Logical Gates on Grid Codes with Gaussian Operations, Part 1: Analytical Approach for the Phase Gate

Grid codes are a promising approach to quantum error correction, offering intrinsic protection against certain types of noise. Realizing practical quantum computation also requires the implementation of a universal set of high-fidelity gates. In physical implementations of grid codes, finite-energy effects limit the fidelity of both single- and two-qubit gates. Recently, some strategies have been proposed to mitigate these effects, such as applying finite-energy stabilization cycles following the gate to recover the initial state [1].

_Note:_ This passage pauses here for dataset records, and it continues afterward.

-- ==== Sys2Proof/Tests/Slice0.lean ====
section
/-! SUPPORT. Tests of the model, and for every obligation with hypotheses a concrete case that meets them all.

Expected results are those of 95_test_vectors.md (each test names its vector), of 30_encoding.md R52 and R57, or
worked out by hand from the rule named. -/

namespace Sys2Proof.Tests

open Sys2Proof.Machine

/-! ## Helpers -/

/-- The instance of vectors V1, V2, N1, RV2 and of programs P1, P2: `IN_W = 16`, 16, 128, 2. -/
def cfg16 : Config := ⟨16, 16, 128, 2, by decide, by decide, by decide, by decide⟩
/-- The instance of vectors E1 and E2: `IN_W = 8`, 1, 256, 0. -/
def cfg8 : Config := ⟨8, 1, 256, 0, by decide, by decide, by decide, by decide⟩
/-- An instance with both coefficients and the shift at their upper ends. -/
def cfgMax : Config := ⟨8, 256, 256, 8, by decide, by decide, by decide, by decide⟩
/-- An instance with `HP_COEFF = 255`. -/
def cfg255 : Config := ⟨8, 255, 1, 0, by decide, by decide, by decide, by decide⟩

/-- A state written `(hp_state, lp1_state, lp2_state, hp_out_q), out_valid` as in 95_test_vectors.md, with edges. -/
def mk (c : Config) (hp lp1 lp2 hpOut : Int) (valid : Bool) (es : List (Pins c.inW)) : State where
  cfg := c
  hpState := narrow c.inW hp
  lp1State := narrow (c.inW + 1) lp1
  lp2State := narrow (c.inW + 1) lp2
  hpOutQ := narrow (c.inW + 1) hpOut
  outValidQ := valid
  resetSeen := true
  edges := es
  refused := none

/-- The registers after an operation, as 95_test_vectors.md writes them, and `out_valid`. -/
def after : Host.Outcome State Fault Refusal → Option (Int × Int × Int × Int × Bool)
  | .next t => some (t.hpState.toInt, t.lp1State.toInt, t.lp2State.toInt, t.hpOutQ.toInt, t.outValidQ)
  | .fault _ => none
  | .refused _ => none

/-- `y_scaled` after an operation. -/
def scaledAfter : Host.Outcome State Fault Refusal → Option Int
  | .next t => some (scaledOutput t).toInt
  | .fault _ => none
  | .refused _ => none

def nopPins (w : Nat) : Pins w := { rst := .low, inValid := .low, xIn := 5#w, xUndef := 1#w }
def stepPins (w : Nat) (x : Int) : Pins w := encode w (.step x)
def resetPins (w : Nat) (v : Bool) : Pins w := encode w (.reset v)
/-- `STEP` with `x_in[3] = Z` (95_test_vectors.md 2.8). -/
def floatingPins (w : Nat) : Pins w := { rst := .low, inValid := .high, xIn := 0#w, xUndef := 8#w }

/-! ## Well-formedness and elaboration: each check refuses an ill-formed term beside the nearest accepted one -/

theorem test_wellFormed_refuses_below : Instr.wellFormed 8 (.step (-129)) = false ∧ Instr.wellFormed 8 (.step (-128)) = true := by decide
theorem test_wellFormed_refuses_above : Instr.wellFormed 8 (.step 128) = false ∧ Instr.wellFormed 8 (.step 127) = true := by decide

/-- 95_test_vectors.md 2.8, the six configuration rows. -/
theorem test_elaborate_refuses :
    elaborate ⟨16, 0, 128, 2⟩ = .error .hpCoeffOutOfRange ∧ elaborate ⟨16, 257, 128, 2⟩ = .error .hpCoeffOutOfRange ∧
    elaborate ⟨16, 16, 0, 2⟩ = .error .lpCoeffOutOfRange ∧ elaborate ⟨16, 16, 257, 2⟩ = .error .lpCoeffOutOfRange ∧
    elaborate ⟨16, 16, 128, 17⟩ = .error .scaleShiftOutOfRange ∧ elaborate ⟨16, 16, 128, -1⟩ = .error .scaleShiftOutOfRange ∧
    elaborate ⟨1, 16, 128, 1⟩ = .error .inWTooSmall := ⟨rfl, rfl, rfl, rfl, rfl, rfl, rfl⟩

theorem test_elaborate_accepts :
    elaborate ⟨16, 16, 128, 2⟩ = .ok cfg16 ∧ elaborate ⟨8, 256, 256, 8⟩ = .ok cfgMax ∧ elaborate ⟨8, 1, 256, 0⟩ = .ok cfg8 :=
  ⟨rfl, rfl, rfl⟩

/-! ## Decoding: words written out bit by bit -/

/-- 30_encoding.md R52 and P1: `ctl = 01`, `x_in = 0x03E8`. -/
theorem test_decode_step :
    decode (w := 16) { rst := .low, inValid := .high, xIn := 0b0000001111101000#16, xUndef := 0#16 } = .ok (.step 1000) := rfl
/-- P5: `ctl = 01`, `x_in = 0xFF9C` is `STEP -100`. -/
theorem test_decode_step_negative :
    decode (w := 16) { rst := .low, inValid := .high, xIn := 0b1111111110011100#16, xUndef := 0#16 } = .ok (.step (-100)) := rfl
/-- 30_encoding.md R52: `ctl = 00`, whatever stands on `x_in`. -/
theorem test_decode_nop : decode (nopPins 16) = .ok .nop := rfl
/-- 30_encoding.md R52 and P2, edge 7: `ctl = 11`, `x_in = 0x03E8` is `RESET 1000`, and `ctl = 10` is `RESET`. -/
theorem test_decode_reset :
    decode (w := 16) { rst := .high, inValid := .high, xIn := 0b0000001111101000#16, xUndef := 0#16 } = .ok (.reset true) ∧
    decode (w := 16) { rst := .high, inValid := .low, xIn := 0#16, xUndef := 0#16 } = .ok (.reset false) := ⟨rfl, rfl⟩
/-- 95_test_vectors.md 2.8: `rst = X`, and `STEP` with `x_in[3] = Z`; and `in_valid = Z`, also with `rst = 1` (R83). -/
theorem test_decode_refuses_undefined :
    decode (w := 16) { rst := .x, inValid := .low, xIn := 0#16, xUndef := 0#16 } = .error .undefinedRst ∧
    decode (w := 16) { rst := .high, inValid := .z, xIn := 0#16, xUndef := 0#16 } = .error .undefinedInValid ∧
    decode (floatingPins 16) = .error .undefinedXIn := ⟨rfl, rfl, rfl⟩
/-- Bit 0 of the table's word is `in_valid` and bit 1 is `rst`. -/
theorem test_decodeTableWord :
    decodeTableWord 8 0b00 = some .nop ∧ decodeTableWord 8 0b01 = some (.step 0) ∧
    decodeTableWord 8 0b10 = some (.reset false) ∧ decodeTableWord 8 0b11 = some (.reset true) := by decide

/-- P2, edge 7, and P5: a line and its encoding as 30_encoding.md R57 writes them. -/
theorem test_notation :
    (Line.reset (some 1000)).text = "RESET 1000" ∧ ((Line.reset (some 1000)).pins 16).text = "ctl=11 x_in=0x03E8" ∧
    ((Line.step (-100)).pins 16).text = "ctl=01 x_in=0xFF9C" := by decide

/-! ## Operations -/

/-- Vectors T5, T6, T11, T14. -/
theorem test_track : track 0 (-1) 4 = -1 ∧ track 0 255 1 = 0 ∧ track 101 0 128 = 50 ∧
    track (-2147483648) 2147483647 256 = 2147483647 := by decide
/-- 95_test_vectors.md 2.5. -/
theorem test_floorShr : floorShr (-1) 3 = -1 ∧ floorShr (-9) 3 = -2 ∧ floorShr 7 3 = 0 ∧ floorShr (-4294967294) 32 = -1 := by decide

/-- Vector V2: state and `y_scaled`. -/
theorem test_step_negative :
    after (exec (.step (-1000)) (mk cfg16 0 0 0 0 false [])) = some (-63, -469, -235, -937, true) ∧
    scaledAfter (exec (.step (-1000)) (mk cfg16 0 0 0 0 false [])) = some (-59) := by decide
/-- Vector E1, at the full width of the outputs, run as one step of the machine. -/
theorem test_step_widest :
    after (step (mk cfg8 (-128) 0 0 0 false [stepPins 8 127])) = some (-128, 255, 255, 255, true) := by decide
/-- Vector N1, with undefined levels on `x_in`. -/
theorem test_nop : after (step (mk cfg16 32 240 120 480 true [nopPins 16])) = some (32, 240, 120, 480, false) := by decide
/-- Vector RV2: `RESET 1000`. -/
theorem test_reset : after (step (mk cfg16 62 469 234 938 true [resetPins 16 true])) = some (0, 0, 0, 0, false) := by decide
/-- 95_test_vectors.md 2.8: `NOP` and `STEP 5` as the first edge after power-up, and a `RESET` there. -/
theorem test_powerUp :
    step (powerUp cfg16 1#16 2#17 3#17 4#17 true [nopPins 16]) = .refused .beforeFirstReset ∧
    step (powerUp cfg16 1#16 2#17 3#17 4#17 true [stepPins 16 5]) = .refused .beforeFirstReset ∧
    after (step (powerUp cfg16 1#16 2#17 3#17 4#17 true [resetPins 16 false])) = some (0, 0, 0, 0, false) :=
  ⟨rfl, rfl, by decide⟩
/-- The word `0b01` presented right after reset runs `STEP 0`. -/
theorem test_withFetchWord : after (step (State.reset.withFetchWord 8 0b01)) = some (0, 0, 0, 0, true) := by decide
/-- P6: its second `STEP` violates `SW32_NO_OVERFLOW` and its first does not (93_implementation_defined.md U6). -/
theorem test_software32 :
    ¬ Software32NoOverflow Config.reference 134217727 1006632960 503316480 (-2147483648) ∧
    ¬ Software32NoOverflow Config.reference 0 0 0 2147483647 ∧
    Software32NoOverflow Config.reference 0 0 0 1000 := by decide

/-- Two instances on one clock, each doing its own `NOP` and `STEP` (10_state.md R33; the values are V1's). -/
theorem test_stepInstances :
    (stepInstances [mk cfg16 5 6 7 8 true [nopPins 16], mk cfg16 0 0 0 0 false [stepPins 16 1000]]).map after =
      [some (5, 6, 7, 8, false), some (62, 469, 234, 938, true)] := by decide
/-- A read before the first `RESET` marks the state: the `RESET` edge that follows is refused too (60_exceptions.md R83). -/
theorem test_read_before_reset_marks :
    (hostActs (powerUp cfg8 1#8 2#9 3#9 4#9 true [resetPins 8 true]) [.read, .edge, .read]).1 =
      List.replicate 3 (.error .readBeforeFirstReset) := rfl
/-- Without that read the `RESET` edge is taken and the outputs then read zero (70_reset_and_hazards.md R90). -/
theorem test_reset_then_read :
    (hostActs (powerUp cfg8 1#8 2#9 3#9 4#9 true [resetPins 8 true]) [.edge, .read]).1 =
      [.ok none, .ok (some ⟨0, 0, 0, false⟩)] := rfl
/-- A refused edge marks the state and is not taken (60_exceptions.md R83). -/
theorem test_refused_edge_marks :
    (hostAct (powerUp cfg8 1#8 2#9 3#9 4#9 true [nopPins 8]) .edge).2.refused = some .beforeFirstReset := rfl

/-! ## Witnesses: for each obligation with hypotheses, a case that meets them -/

theorem witness_ControlWordSelectsOneOperation :
    ((nopPins 8).rst.bit? = some false ∧ (nopPins 8).inValid.bit? = some false) ∧
    ((stepPins 8 (-128)).rst.bit? = some false ∧ (stepPins 8 (-128)).inValid.bit? = some true ∧
      (stepPins 8 (-128)).xUndef = 0#8) ∧
    ((resetPins 8 true).rst.bit? = some true ∧ (resetPins 8 true).inValid.bit? = some true) ∧
    decode (resetPins 8 true) = .ok (.reset true) := ⟨by decide, by decide, by decide, rfl⟩

theorem witness_DecodesExactlyWithinContract :
    (nopPins 8).inContract = true ∧ (stepPins 8 127).inContract = true ∧ (floatingPins 8).inContract = false := by decide

theorem witness_DecodeOfEncodeIsIdentity :
    Instr.wellFormed cfg8.inW (.step (-128)) = true ∧ Instr.wellFormed cfg8.inW (.step 127) = true ∧
    Instr.wellFormed cfg8.inW .nop = true ∧ Instr.wellFormed cfg8.inW (.reset true) = true := by decide

theorem witness_EncodeOfDecodedKeepsTheWord :
    decode (w := cfg8.inW) (stepPins 8 (-128)) = .ok (.step (-128)) ∧ decode (w := cfg8.inW) (nopPins 8) = .ok .nop := ⟨rfl, rfl⟩

theorem witness_StepRunsTheDecodedOperation :
    (mk cfg8 0 0 0 0 false [stepPins 8 127, nopPins 8]).refused = none ∧
    (mk cfg8 0 0 0 0 false [stepPins 8 127, nopPins 8]).edges = stepPins 8 127 :: [nopPins 8] ∧
    decode (stepPins 8 127) = .ok (.step 127) ∧ (mk cfg8 0 0 0 0 false []).refused = none ∧
    decode (Pins.ofWord (mk cfg8 0 0 0 0 false []).cfg.inW (0x1FD % 2 ^ 16)) = .ok (.step 127) := ⟨rfl, rfl, rfl, rfl, rfl⟩

theorem witness_NopHoldsTheFilter :
    (mk cfg8 1 2 3 4 true [nopPins 8, nopPins 8, stepPins 8 1]).refused = none ∧
    (mk cfg8 1 2 3 4 true [nopPins 8, nopPins 8, stepPins 8 1]).resetSeen = true ∧
    (mk cfg8 1 2 3 4 true [nopPins 8, nopPins 8, stepPins 8 1]).edges = [nopPins 8, nopPins 8] ++ [stepPins 8 1] ∧
    [nopPins 8, nopPins 8].all Pins.isNop = true ∧ [nopPins 8, nopPins 8] ≠ [] := ⟨rfl, rfl, rfl, rfl, by decide⟩

/-- For `StepRunsTheThreeStages` and `NotationStandsForItsPorts`: both ends of the operand's range. -/
theorem witness_StepRunsTheThreeStages :
    (mk cfg8 127 255 (-254) 0 false []).refused = none ∧ (mk cfg8 127 255 (-254) 0 false []).resetSeen = true ∧
    Instr.wellFormed (mk cfg8 127 255 (-254) 0 false []).cfg.inW (.step (-128)) = true ∧
    Instr.wellFormed (mk cfg8 127 255 (-254) 0 false []).cfg.inW (.step 127) = true := by decide

theorem witness_HpOutFeedsNothing :
    (mk cfg16 62 469 234 938 true []).refused = none ∧ (mk cfg16 62 469 234 938 true []).resetSeen = true ∧
    Instr.wellFormed (mk cfg16 62 469 234 938 true []).cfg.inW (.step (-32768)) = true := by decide

theorem witness_WholeCascadeSettles :
    (mk cfg16 100 (-5) 7 0 true []).refused = none ∧ (mk cfg16 100 (-5) 7 0 true []).resetSeen = true ∧
    Instr.wellFormed (mk cfg16 100 (-5) 7 0 true []).cfg.inW (.step 32767) = true := by decide

theorem witness_HeldResetEqualsOneReset :
    (powerUp cfg8 1#8 2#9 3#9 4#9 true [resetPins 8 true, resetPins 8 false, nopPins 8]).refused = none ∧
    (powerUp cfg8 1#8 2#9 3#9 4#9 true [resetPins 8 true, resetPins 8 false, nopPins 8]).edges =
      [resetPins 8 true, resetPins 8 false] ++ [nopPins 8] ∧
    [resetPins 8 true, resetPins 8 false].all Pins.isReset = true ∧ [resetPins 8 true, resetPins 8 false] ≠ [] := ⟨rfl, rfl, rfl, by decide⟩

theorem witness_RefusalsOutsideTheContract :
    ((mk cfg8 0 0 0 0 false [floatingPins 8]).refused = none ∧
      (mk cfg8 0 0 0 0 false [floatingPins 8]).edges = floatingPins 8 :: [] ∧ (floatingPins 8).inContract = false) ∧
    ((powerUp cfg8 0#8 0#9 0#9 0#9 false [stepPins 8 5]).refused = none ∧
      (powerUp cfg8 0#8 0#9 0#9 0#9 false [stepPins 8 5]).edges = stepPins 8 5 :: [] ∧
      (stepPins 8 5).inContract = true ∧ (stepPins 8 5).isReset = false ∧
      (powerUp cfg8 0#8 0#9 0#9 0#9 false [stepPins 8 5]).resetSeen = false) ∧
    ((mk cfg8 0 0 0 0 false [resetPins 8 true]).withRefused .readBeforeFirstReset).refused =
      some .readBeforeFirstReset := ⟨⟨rfl, rfl, by decide⟩, ⟨rfl, rfl, by decide, by decide, rfl⟩, rfl⟩

theorem witness_ReadsChangeNothing :
    (mk cfg8 1 2 3 4 true [stepPins 8 5]).refused = none ∧ (mk cfg8 1 2 3 4 true [stepPins 8 5]).resetSeen = true ∧
    [HostAct.read, .edge, .read, .edge].filter (· == .edge) = [.edge, .edge] := ⟨rfl, rfl, rfl⟩

theorem witness_DefinedEdgesNeverFail :
    ((mk cfg8 0 0 0 0 false [stepPins 8 (-128)]).refused = none ∧
      (mk cfg8 0 0 0 0 false [stepPins 8 (-128)]).edges = stepPins 8 (-128) :: [] ∧ (stepPins 8 (-128)).inContract = true ∧
      (mk cfg8 0 0 0 0 false [stepPins 8 (-128)]).resetSeen = true) ∧
    ((powerUp cfg8 9#8 9#9 9#9 9#9 true [resetPins 8 true]).refused = none ∧
      (powerUp cfg8 9#8 9#9 9#9 9#9 true [resetPins 8 true]).edges = resetPins 8 true :: [] ∧
      (resetPins 8 true).inContract = true ∧ (resetPins 8 true).isReset = true) :=
  ⟨⟨rfl, rfl, by decide, rfl⟩, rfl, rfl, by decide, by decide⟩

/-- For `TrackRoundsTowardMinusInfinity` and `TrackLaws`: both ends of the coefficient's range, each side of the input,
and an instance with both coefficients 256. -/
theorem witness_TrackLaws :
    (1 ≤ 1 ∧ 1 ≤ 256) ∧ (1 ≤ 256 ∧ 256 ≤ 256) ∧ ((0 : Int) < 255) ∧ ((-1 : Int) < 0) ∧ track 0 255 1 = 0 ∧
    (mk cfgMax 5 6 7 8 false []).resetSeen = true ∧
    Instr.wellFormed (mk cfgMax 5 6 7 8 false []).cfg.inW (.step (-128)) = true ∧
    (mk cfgMax 5 6 7 8 false []).cfg.hpCoeff = 256 ∧ (mk cfgMax 5 6 7 8 false []).cfg.lpCoeff = 256 := by decide

/-- The interval of the first fact, and the ranges of the second at their ends, on each side of the input. -/
theorem witness_NoOverflowFacts :
    ((-128 : Int) ≤ -128 ∧ (-128 : Int) ≤ 127 ∧ (127 : Int) ≤ 127 ∧ 1 ≤ 256) ∧
    (fitsSigned cfg8.inW (-128) ∧ fitsSigned cfg8.inW 127 ∧ inSignalRange cfg8.inW (-254) ∧ inSignalRange cfg8.inW 255 ∧
      (-128 : Int) ≤ 127 ∧ (-128 : Int) < 127) := by decide

theorem witness_DatapathWidthsSuffice :
    fitsSigned cfg8.outW (-256) ∧ fitsSigned cfg8.outW 255 ∧ 1 ≤ 256 ∧ cfg8.diffW ≤ 10 ∧ cfg8.prodW ≤ 19 := by decide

In this work, we analytically investigate how the small-Big-small (sBs) stabilization protocol [2] can increase the state fidelity following the Clifford phase gate by modifying the small conditional displacements of each stabilization round. Our method finds an order of magnitude improvement over the standard stabilization protocol, with the use of only standard control pulses and without increasing the total gate time. This work paves the way for the implementation of high-fidelity universal gates on logical grid code qubits, while providing more insight into the inner workings of the sBs stabilization protocol.

[1] Rojkov et al., Phys. Rev. Lett. 133, 100601 (2024)

[2] Royer et al., Phys. Rev. Lett. 125, 260509 (2020)